Bill Brundige

No. 77
- Position: Defensive lineman

Personal information
- Born: November 13, 1948 Holyoke, Colorado, U.S.
- Died: December 29, 2018 (aged 70) Knoxville, Tennessee, U.S.
- Listed height: 6 ft 5 in (1.96 m)
- Listed weight: 270 lb (122 kg)

Career information
- High school: Haxtun (CO)
- College: Colorado
- NFL draft: 1970: 2nd round, 43rd overall pick

Career history
- Washington Redskins (1970–1977);

Awards and highlights
- 70 Greatest Redskins; First-team All-American (1969); First-team All-Big Eight (1969);

Career NFL statistics
- Games played: 107
- Games started: 74
- Fumble recoveries: 5
- Stats at Pro Football Reference

= Bill Brundige =

American football player (1948–2018)

William Glenn Brundige (November 13, 1948 – December 29, 2018) was an American professional football defensive end in the National Football League (NFL) for the Washington Redskins for eight seasons, from 1970 through 1977. He is currently sixth on the Redskins all-time sack list.

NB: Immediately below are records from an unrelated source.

-- ==== Sys2Proof/Laws/OfBootOps.lean ====
section
/-!
SUPPORT. What each operation of Machine/BootOps.lean may touch: the parts of the device and the blocks of registers.
-/
namespace Sys2Proof.Machine

open Reg

set_option linter.unusedTactic false
set_option linter.unreachableTactic false
set_option linter.unusedSimpArgs false

theorem startMod_within (f : Startup → Startup) (d : Dev) :
    d.within [.start] [] (d.startMod f) := by
  unfold Dev.startMod
  try simp only [mk_start]
  repeat' first
    | with_reducible exact within_refl _ _ _
    | assumption
    | with_reducible apply within_foldl_snd
    | with_reducible apply within_foldl
    | with_reducible apply within_ite
    | (intro (_ : Dev) _; try dsimp only)
    | (intro (_ : _ × Dev) _; try dsimp only)
    | with_reducible apply within_comp (toStart_within _ _)
    | split
    | decide
    | exact Or.inl (by decide)
    | exact Or.inr (by decide)
    | omega
    | dsimp only

theorem devLocked_within  (d : Dev) :
    d.within [.ev, .flt, .wal, .dof, .mpl] [0, 2, 18] (devLocked  d) := by
  unfold devLocked
  try dsimp only
  repeat' first
    | with_reducible exact within_refl _ _ _
    | assumption
    | with_reducible apply within_comp (aonFlag_within DEV_FLAGS_WRITE_LOCKED _ _ 0 _ _ _ _)
    | with_reducible apply within_comp (NEVER_within)
    | with_reducible apply within_foldl_snd
    | with_reducible apply within_foldl
    | with_reducible apply within_ite
    | (intro (_ : Dev) _; try dsimp only)
    | (intro (_ : _ × Dev) _; try dsimp only)
    | split
    | decide
    | exact Or.inl (by decide)
    | exact Or.inr (by decide)
    | (simp only [DEV_FLAGS, DEV_FLAGS_WRITE_LOCKED]; omega)
    | omega
    | dsimp only

theorem lcCommand_within (w : Nat) (vpp : Bool) (d : Dev) :
    d.within [.ev, .flt, .wal, .dof, .start, .sec, .mpl] [0, 2, 18, 21] (lcCommand w vpp d) := by
  unfold lcCommand
  try dsimp only
  repeat' first
    | with_reducible exact within_refl _ _ _
    | assumption
    | with_reducible apply within_comp (startMod_within _ _)
    | with_reducible apply within_comp (devLocked_within _)
    | with_reducible apply within_comp (secWipe_within _ _)
    | with_reducible apply within_foldl_snd
    | with_reducible apply within_foldl
    | with_reducible apply within_ite
    | (intro (_ : Dev) _; try dsimp only)
    | (intro (_ : _ × Dev) _; try dsimp only)
    | split
    | decide
    | exact Or.inl (by decide)
    | exact Or.inr (by decide)
    | omega
    | dsimp only

theorem fuseClear_within  (d : Dev) :
    d.within [] [0] (fuseClear  d) := by
  unfold fuseClear
  try dsimp only
  repeat' first
    | with_reducible exact within_refl _ _ _
    | assumption
    | with_reducible apply within_comp (setReg_within _ (DEV_FUSE_DATA _) _ 0 _ _)
    | with_reducible apply within_foldl_snd
    | with_reducible apply within_foldl_mem
    | (intro (v : Dev) x hx; have hx := List.mem_range.1 hx; try dsimp only)
    | with_reducible apply within_foldl
    | with_reducible apply within_ite
    | (intro (_ : Dev) _; try dsimp only)
    | (intro (_ : _ × Dev) _; try dsimp only)
    | split
    | decide
    | exact Or.inl (by decide)
    | exact Or.inr (by decide)
    | (simp only [DEV_FUSE_DATA]; omega)
    | omega
    | dsimp only

theorem fuseEnd_within (result : Nat) (d : Dev) :
    d.within [.ev, .flt, .wal, .dof, .mpl] [0, 2, 18] (fuseEnd result d) := by
  unfold fuseEnd
  try dsimp only
  repeat' first
    | with_reducible exact within_refl _ _ _
    | assumption
    | with_reducible apply within_comp (setReg_within _ DEV_FUSE_STAT _ 0 _ _)
    | with_reducible apply within_comp (aonEvent_within _ _ _ _ _ _ _)
    | with_reducible apply within_comp (fuseClear_within _)
    | with_reducible apply within_foldl_snd
    | with_reducible apply within_foldl
    | with_reducible apply within_ite
    | (intro (_ : Dev) _; try dsimp only)
    | (intro (_ : _ × Dev) _; try dsimp only)
    | split
    | decide
    | exact Or.inl (by decide)
    | exact Or.inr (by decide)
    | (simp only [DEV_FUSE_STAT]; omega)
    | omega
    | dsimp only

theorem fuseCommand_within (w : Nat) (vpp : Bool) (d : Dev) :
    d.within [.ev, .flt, .wal, .dof, .start, .mpl] [0, 2, 18] (fuseCommand w vpp d) := by
  unfold fuseCommand
  try dsimp only
  repeat' first
    | with_reducible exact within_refl _ _ _
    | assumption
    | with_reducible apply within_comp (put_within _ DEV_FUSE_STAT_BUSY _ 0 _ _)
    | with_reducible apply within_comp (startMod_within _ _)
    | with_reducible apply within_comp (devLocked_within _)
    | with_reducible apply within_comp (fuseClear_within _)
    | with_reducible apply within_comp (fuseEnd_within _ _)
    | with_reducible apply within_foldl_snd
    | with_reducible apply within_foldl
    | with_reducible apply within_ite
    | (intro (_ : Dev) _; try dsimp only)
    | (intro (_ : _ × Dev) _; try dsimp only)
    | split
    | decide
    | exact Or.inl (by decide)
    | exact Or.inr (by decide)
    | (simp only [DEV_FUSE_STAT, DEV_FUSE_STAT_BUSY]; omega)
    | omega
    | dsimp only

theorem fuseDone_within (programmed : Bool) (o : Otp) (d : Dev) :
    d.within [.ev, .flt, .wal, .dof, .start, .mpl] [0, 2, 18] (fuseDone programmed o d).2 := by
  unfold fuseDone
  try dsimp only
  repeat' first
    | with_reducible exact within_refl _ _ _
    | assumption
    | with_reducible apply within_comp (startMod_within _ _)
    | with_reducible apply within_comp (fuseEnd_within _ _)
    | with_reducible apply within_foldl_snd
    | with_reducible apply within_foldl
    | with_reducible apply within_ite
    | (intro (_ : Dev) _; try dsimp only)
    | (intro (_ : _ × Dev) _; try dsimp only)
    | split
    | decide
    | exact Or.inl (by decide)
    | exact Or.inr (by decide)
    | omega
    | dsimp only

theorem lcDone_within (o : Otp) (d : Dev) :
    d.within [.ev, .flt, .wal, .dof, .start, .mpl] [2, 18] (lcDone o d).2 := by
  unfold lcDone
  try dsimp only
  repeat' first
    | with_reducible exact within_refl _ _ _
    | assumption
    | with_reducible apply within_comp (startMod_within _ _)
    | with_reducible apply within_comp (aonEvent_within _ _ _ _ _ _ _)
    | with_reducible apply within_foldl_snd
    | with_reducible apply within_foldl
    | with_reducible apply within_ite
    | (intro (_ : Dev) _; try dsimp only)
    | (intro (_ : _ × Dev) _; try dsimp only)
    | split
    | decide
    | exact Or.inl (by decide)
    | exact Or.inr (by decide)
    | omega
    | dsimp only

theorem programmingCut_within (o : Otp) (d : Dev) :
    d.within [.free, .ev, .flt, .wal, .dof, .start, .mpl] [0, 2, 18] (programmingCut o d).2 := by
  unfold programmingCut
  try dsimp only
  repeat' first
    | with_reducible exact within_refl _ _ _
    | assumption
    | with_reducible apply within_snd ‹_ = (_, _)›
    | with_reducible apply within_comp (fresh_within _ _)
    | with_reducible apply within_comp (startMod_within _ _)
    | with_reducible apply within_comp (devLocked_within _)
    | with_reducible apply within_comp (fuseDone_within _ _ _)
    | with_reducible apply within_comp (lcDone_within _ _)
    | with_reducible apply within_foldl_snd
    | with_reducible apply within_foldl
    | with_reducible apply within_ite
    | (intro (_ : Dev) _; try dsimp only)
    | (intro (_ : _ × Dev) _; try dsimp only)
    | split
    | decide
    | exact Or.inl (by decide)
    | exact Or.inr (by decide)
    | omega
    | dsimp only

theorem stageFuses_within (o : Otp) (d : Dev) :
    d.within [.start] [0] (stageFuses o d) := by
  unfold stageFuses
  try dsimp only
  repeat' first
    | with_reducible exact within_refl _ _ _
    | assumption
    | with_reducible apply within_comp (put_within _ DEV_LC_IN_FORCE _ 0 _ _)
    | with_reducible apply within_comp (put_within _ DEV_STATE_STATE _ 0 _ _)
    | with_reducible apply within_comp (startMod_within _ _)
    | with_reducible apply within_foldl_snd
    | with_reducible apply within_foldl
    | with_reducible apply within_ite
    | (intro (_ : Dev) _; try dsimp only)
    | (intro (_ : _ × Dev) _; try dsimp only)
    | split
    | decide
    | exact Or.inl (by decide)
    | exact Or.inr (by decide)
    | (simp only [DEV_LC, DEV_LC_IN_FORCE, DEV_STATE, DEV_STATE_STATE]; omega)
    | omega
    | dsimp only

theorem updState_within (n : Nat) (d : Dev) :
    d.within [.sec] [0] (updState n d) := by
  unfold updState
  try simp only [mk_sec]
  repeat' first
    | with_reducible exact within_refl _ _ _
    | assumption
    | with_reducible apply within_comp (put_within _ DEV_UPD_STAT_STATE _ 0 _ _)
    | with_reducible apply within_foldl_snd
    | with_reducible apply within_foldl
    | with_reducible apply within_ite
    | (intro (_ : Dev) _; try dsimp only)
    | (intro (_ : _ × Dev) _; try dsimp only)
    | with_reducible apply within_comp (toSec_within _ _)
    | split
    | decide
    | exact Or.inl (by decide)
    | exact Or.inr (by decide)
    | (simp only [DEV_UPD_STAT, DEV_UPD_STAT_STATE]; omega)
    | omega
    | dsimp only

theorem updFail_within (result : Nat) (d : Dev) :
    d.within [.ev, .flt, .wal, .dof, .mpl] [0, 2, 18] (updFail result d) := by
  unfold updFail
  try dsimp only
  repeat' first
    | with_reducible exact within_refl _ _ _
    | assumption
    | with_reducible apply within_comp (put_within _ DEV_FLAGS_UPD_FAIL _ 0 _ _)
    | with_reducible apply within_comp (put_within _ DEV_UPD_STAT_RESULT _ 0 _ _)
    | with_reducible apply within_comp (aonEvent_within _ _ _ _ _ _ _)
    | with_reducible apply within_foldl_snd
    | with_reducible apply within_foldl
    | with_reducible apply within_ite
    | (intro (_ : Dev) _; try dsimp only)
    | (intro (_ : _ × Dev) _; try dsimp only)
    | split
    | decide
    | exact Or.inl (by decide)
    | exact Or.inr (by decide)
    | (simp only [DEV_FLAGS, DEV_FLAGS_UPD_FAIL, DEV_UPD_STAT, DEV_UPD_STAT_RESULT]; omega)
    | omega
    | dsimp only

theorem updIdle_within  (d : Dev) :
    d.within [.start] [0] (updIdle  d) := by
  unfold updIdle
  try dsimp only
  repeat' first
    | with_reducible exact within_refl _ _ _
    | assumption
    | with_reducible apply within_comp (put_within _ DEV_UPD_STAT_BUSY _ 0 _ _)
    | with_reducible apply within_comp (startMod_within _ _)
    | with_reducible apply within_comp (showTempWait_within _)
    | with_reducible apply within_foldl_snd
    | with_reducible apply within_foldl
    | with_reducible apply within_ite
    | (intro (_ : Dev) _; try dsimp only)
    | (intro (_ : _ × Dev) _; try dsimp only)
    | split
    | decide
    | exact Or.inl (by decide)
    | exact Or.inr (by decide)
    | (simp only [DEV_UPD_STAT, DEV_UPD_STAT_BUSY]; omega)
    | omega
    | dsimp only

theorem dofMod_within (f : Doff → Doff) (d : Dev) :
    d.within [.dof] [] (d.dofMod f) := by
  unfold Dev.dofMod
  try simp only [mk_dof]
  repeat' first
    | with_reducible exact within_refl _ _ _
    | assumption
    | with_reducible apply within_foldl_snd
    | with_reducible apply within_foldl
    | with_reducible apply within_ite
    | (intro (_ : Dev) _; try dsimp only)
    | (intro (_ : _ × Dev) _; try dsimp only)
    | with_reducible apply within_comp (toDof_within _ _)
    | split
    | decide
    | exact Or.inl (by decide)
    | exact Or.inr (by decide)
    | omega
    | dsimp only

theorem doffTake_within (cause : Nat) (d : Dev) :
    d.within [.shadow, .ev, .flt, .wal, .chain, .trd, .dof, .axes, .sht, .sec, .mpl, .drc] [0, 2, 8, 11, 12, 16, 18, 19, 20, 21] (doffTake cause d) := by
  unfold doffTake
  try dsimp only
  repeat' first
    | with_reducible exact within_refl _ _ _
    | assumption
    | with_reducible apply within_comp (setReg_within _ DOF_SNAP_TRD _ 19 _ _)
    | with_reducible apply within_comp (setReg_within _ DOF_SNAP_FAULT _ 19 _ _)
    | with_reducible apply within_comp (setReg_within _ DOF_SNAP_NS _ 19 _ _)
    | with_reducible apply within_comp (setReg_within _ DOF_SNAP_SEC _ 19 _ _)
    | with_reducible apply within_comp (setReg_within _ DOF_STATUS _ 19 _ _)
    | with_reducible apply within_comp (countF_within _ DOF_STATUS_LATER 19 _ _)
    | with_reducible apply within_comp (dofMod_within _ _)
    | with_reducible apply within_comp (drcMod_within _ _)
    | with_reducible apply within_comp (fltMod_within _ _)
    | with_reducible apply within_comp (aonEvent_within _ _ _ _ _ _ _)
    | with_reducible apply within_comp (gateClose_within _ _)
    | with_reducible apply within_comp (secWipe_within _ _)
    | with_reducible apply within_foldl_snd
    | with_reducible apply within_foldl
    | with_reducible apply within_ite
    | (intro (_ : Dev) _; try dsimp only)
    | (intro (_ : _ × Dev) _; try dsimp only)
    | split
    | decide
    | exact Or.inl (by decide)
    | exact Or.inr (by decide)
    | (simp only [DOF_SNAP_FAULT, DOF_SNAP_NS, DOF_SNAP_SEC, DOF_SNAP_TRD, DOF_STATUS, DOF_STATUS_LATER]; omega)
    | omega
    | dsimp only

theorem doffCommand_within (w : Nat) (d : Dev) :
    d.within [.shadow, .ev, .flt, .wal, .chain, .trd, .dof, .axes, .sht, .sec, .mpl, .drc] [0, 2, 8, 11, 12, 16, 18, 19, 20, 21] (doffCommand w d) := by
  unfold doffCommand
  try dsimp only
  repeat' first
    | with_reducible exact within_refl _ _ _
    | assumption
    | with_reducible apply within_comp (aonEvent_within _ _ _ _ _ _ _)
    | with_reducible apply within_comp (doffTake_within _ _)
    | with_reducible apply within_foldl_snd
    | with_reducible apply within_foldl
    | with_reducible apply within_ite
    | (intro (_ : Dev) _; try dsimp only)
    | (intro (_ : _ × Dev) _; try dsimp only)
    | split
    | decide
    | exact Or.inl (by decide)
    | exact Or.inr (by decide)
    | omega
    | dsimp only

theorem doffTrigger_within (t : DoffTrigger) (d : Dev) :
    d.within [.shadow, .ev, .flt, .wal, .chain, .trd, .dof, .axes, .sht, .sec, .mpl, .drc] [0, 2, 8, 11, 12, 16, 18, 19, 20, 21] (doffTrigger t d) := by
  unfold doffTrigger
  try dsimp only
  repeat' first
    | with_reducible exact within_refl _ _ _
    | assumption
    | with_reducible apply within_comp (dofMod_within _ _)
    | with_reducible apply within_comp (doffCommand_within _ _)
    | with_reducible apply within_comp (doffTake_within _ _)
    | with_reducible apply within_comp (fault_within _ _ _ _ _)
    | with_reducible apply within_foldl_snd
    | with_reducible apply within_foldl
    | with_reducible apply within_ite
    | (intro (_ : Dev) _; try dsimp only)
    | (intro (_ : _ × Dev) _; try dsimp only)
    | split
    | decide
    | exact Or.inl (by decide)
    | exact Or.inr (by decide)
    | omega
    | dsimp only

theorem doffFreeze_within  (d : Dev) :
    d.within [.dof] [1, 19] (doffFreeze  d) := by
  unfold doffFreeze
  try dsimp only
  repeat' first
    | with_reducible exact within_refl _ _ _
    | assumption
    | with_reducible apply within_comp (setReg_within _ CLK_LANE_LIVE _ 1 _ _)
    | with_reducible apply within_comp (put_within _ DOF_STATUS_FROZEN _ 19 _ _)
    | with_reducible apply within_comp (setReg_within _ CLK_LIVE _ 1 _ _)
    | with_reducible apply within_comp (dofMod_within _ _)
    | with_reducible apply within_foldl_snd
    | with_reducible apply within_foldl
    | with_reducible apply within_ite
    | (intro (_ : Dev) _; try dsimp only)
    | (intro (_ : _ × Dev) _; try dsimp only)
    | split
    | decide
    | exact Or.inl (by decide)
    | exact Or.inr (by decide)
    | (simp only [CLK_LANE_LIVE, CLK_LIVE, DOF_STATUS, DOF_STATUS_FROZEN]; omega)
    | omega
    | dsimp only

end Sys2Proof.Machine
end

Born in Holyoke, Colorado, Brundige played high school football at tiny Haxtun in northeastern Colorado and then played college football at the University of Colorado in Boulder. He was a physics major at CU and also threw the shot put for the Colorado Buffaloes track and field team. After a senior season in 1969 in which he was named first-team All-America, he was selected in the second round of the 1970 NFL draft, 43rd overall, by head coach Vince Lombardi of the Redskins.

At age 21, he was a starter as a rookie in 1970 at defensive tackle. At the end of his third season in the NFL, Brundige became a part of both Redskin and Super Bowl lore in Super Bowl VII. He blocked the field goal attempt by Garo Yepremian that led to the bizarre fumble-return touchdown by Mike Bass that cut the Miami Dolphins' lead to 14–7 with just over two minutes remaining.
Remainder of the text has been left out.